Segment Start: Entries supplied

-- ==== Sys2Proof/Laws/State.lean ====
section
/-! SUPPORT. What each named update does to each field of State, so that no proof unfolds a record update. -/

namespace Sys2Proof.Machine

/-! ### `accept` (10_state.md R23) -/

@[simp] theorem accept_addr (c : Byte) (s : State) : (accept c s).addr = s.addr := rfl
@[simp] theorem accept_arg (c : Byte) (s : State) : (accept c s).arg = s.arg := rfl
@[simp] theorem accept_sec0 (c : Byte) (s : State) : (accept c s).sec0 = s.sec0 := rfl
@[simp] theorem accept_sec1 (c : Byte) (s : State) : (accept c s).sec1 = s.sec1 := rfl
@[simp] theorem accept_sec2 (c : Byte) (s : State) : (accept c s).sec2 = s.sec2 := rfl
@[simp] theorem accept_sec3 (c : Byte) (s : State) : (accept c s).sec3 = s.sec3 := rfl
@[simp] theorem accept_tmo (c : Byte) (s : State) : (accept c s).tmo = s.tmo := rfl
@[simp] theorem accept_pc (c : Byte) (s : State) : (accept c s).pc = s.pc := rfl
@[simp] theorem accept_op (c : Byte) (s : State) : (accept c s).op = c := rfl
@[simp] theorem accept_done (c : Byte) (s : State) : (accept c s).done = false := rfl
@[simp] theorem accept_errf (c : Byte) (s : State) : (accept c s).errf = false := rfl
@[simp] theorem accept_ovr (c : Byte) (s : State) : (accept c s).ovr = false := rfl
@[simp] theorem accept_fcbt (c : Byte) (s : State) : (accept c s).fcbt = s.fcbt := rfl
@[simp] theorem accept_first (c : Byte) (s : State) : (accept c s).first = s.first := rfl
@[simp] theorem accept_more (c : Byte) (s : State) : (accept c s).more = s.more := rfl
@[simp] theorem accept_phase (c : Byte) (s : State) : (accept c s).phase = s.phase := rfl
@[simp] theorem accept_err (c : Byte) (s : State) : (accept c s).err = 0 := rfl
@[simp] theorem accept_errsub (c : Byte) (s : State) : (accept c s).errsub = 0 := rfl
@[simp] theorem accept_errenv (c : Byte) (s : State) : (accept c s).errenv = 0 := rfl
@[simp] theorem accept_rval (c : Byte) (s : State) : (accept c s).rval = s.rval := rfl
@[simp] theorem accept_txlen (c : Byte) (s : State) : (accept c s).txlen = s.txlen := rfl
@[simp] theorem accept_txkind (c : Byte) (s : State) : (accept c s).txkind = s.txkind := rfl
@[simp] theorem accept_rxlen (c : Byte) (s : State) : (accept c s).rxlen = s.rxlen := rfl
@[simp] theorem accept_llen (c : Byte) (s : State) : (accept c s).llen = s.llen := rfl
@[simp] theorem accept_ncnt (c : Byte) (s : State) : (accept c s).ncnt = s.ncnt := rfl
@[simp] theorem accept_rescnt (c : Byte) (s : State) : (accept c s).rescnt = s.rescnt := rfl
@[simp] theorem accept_txb (c : Byte) (s : State) : (accept c s).txb = s.txb := rfl
@[simp] theorem accept_rxb (c : Byte) (s : State) : (accept c s).rxb = s.rxb := rfl
@[simp] theorem accept_res (c : Byte) (s : State) : (accept c s).res = s.res := rfl
@[simp] theorem accept_writeAns (c : Byte) (s : State) : (accept c s).writeAns = s.writeAns := rfl
@[simp] theorem accept_deadlineAns (c : Byte) (s : State) : (accept c s).deadlineAns = s.deadlineAns := rfl
@[simp] theorem accept_readAns (c : Byte) (s : State) : (accept c s).readAns = s.readAns := rfl
@[simp] theorem accept_wire (c : Byte) (s : State) : (accept c s).wire = s.wire := rfl
@[simp] theorem accept_moves (c : Byte) (s : State) : (accept c s).moves = s.moves := rfl
@[simp] theorem accept_rdata (c : Byte) (s : State) : (accept c s).rdata = s.rdata := rfl
@[simp] theorem accept_draws (c : Byte) (s : State) : (accept c s).draws = s.draws := rfl
@[simp] theorem accept_epoch (c : Byte) (s : State) : (accept c s).epoch = s.epoch := rfl
@[simp] theorem accept_params (c : Byte) (s : State) : (accept c s).params = s.params := rfl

Segment End: Entries supplied

- What you have to do:
The job here is to find each line above with the word "false" and copy it.

- Task solution:
@[simp] theorem accept_done (c : Byte) (s : State) : (accept c s).done = false := rfl
@[simp] theorem accept_errf (c : Byte) (s : State) : (accept c s).errf = false := rfl
@[simp] theorem accept_ovr (c : Byte) (s : State) : (accept c s).ovr = false := rfl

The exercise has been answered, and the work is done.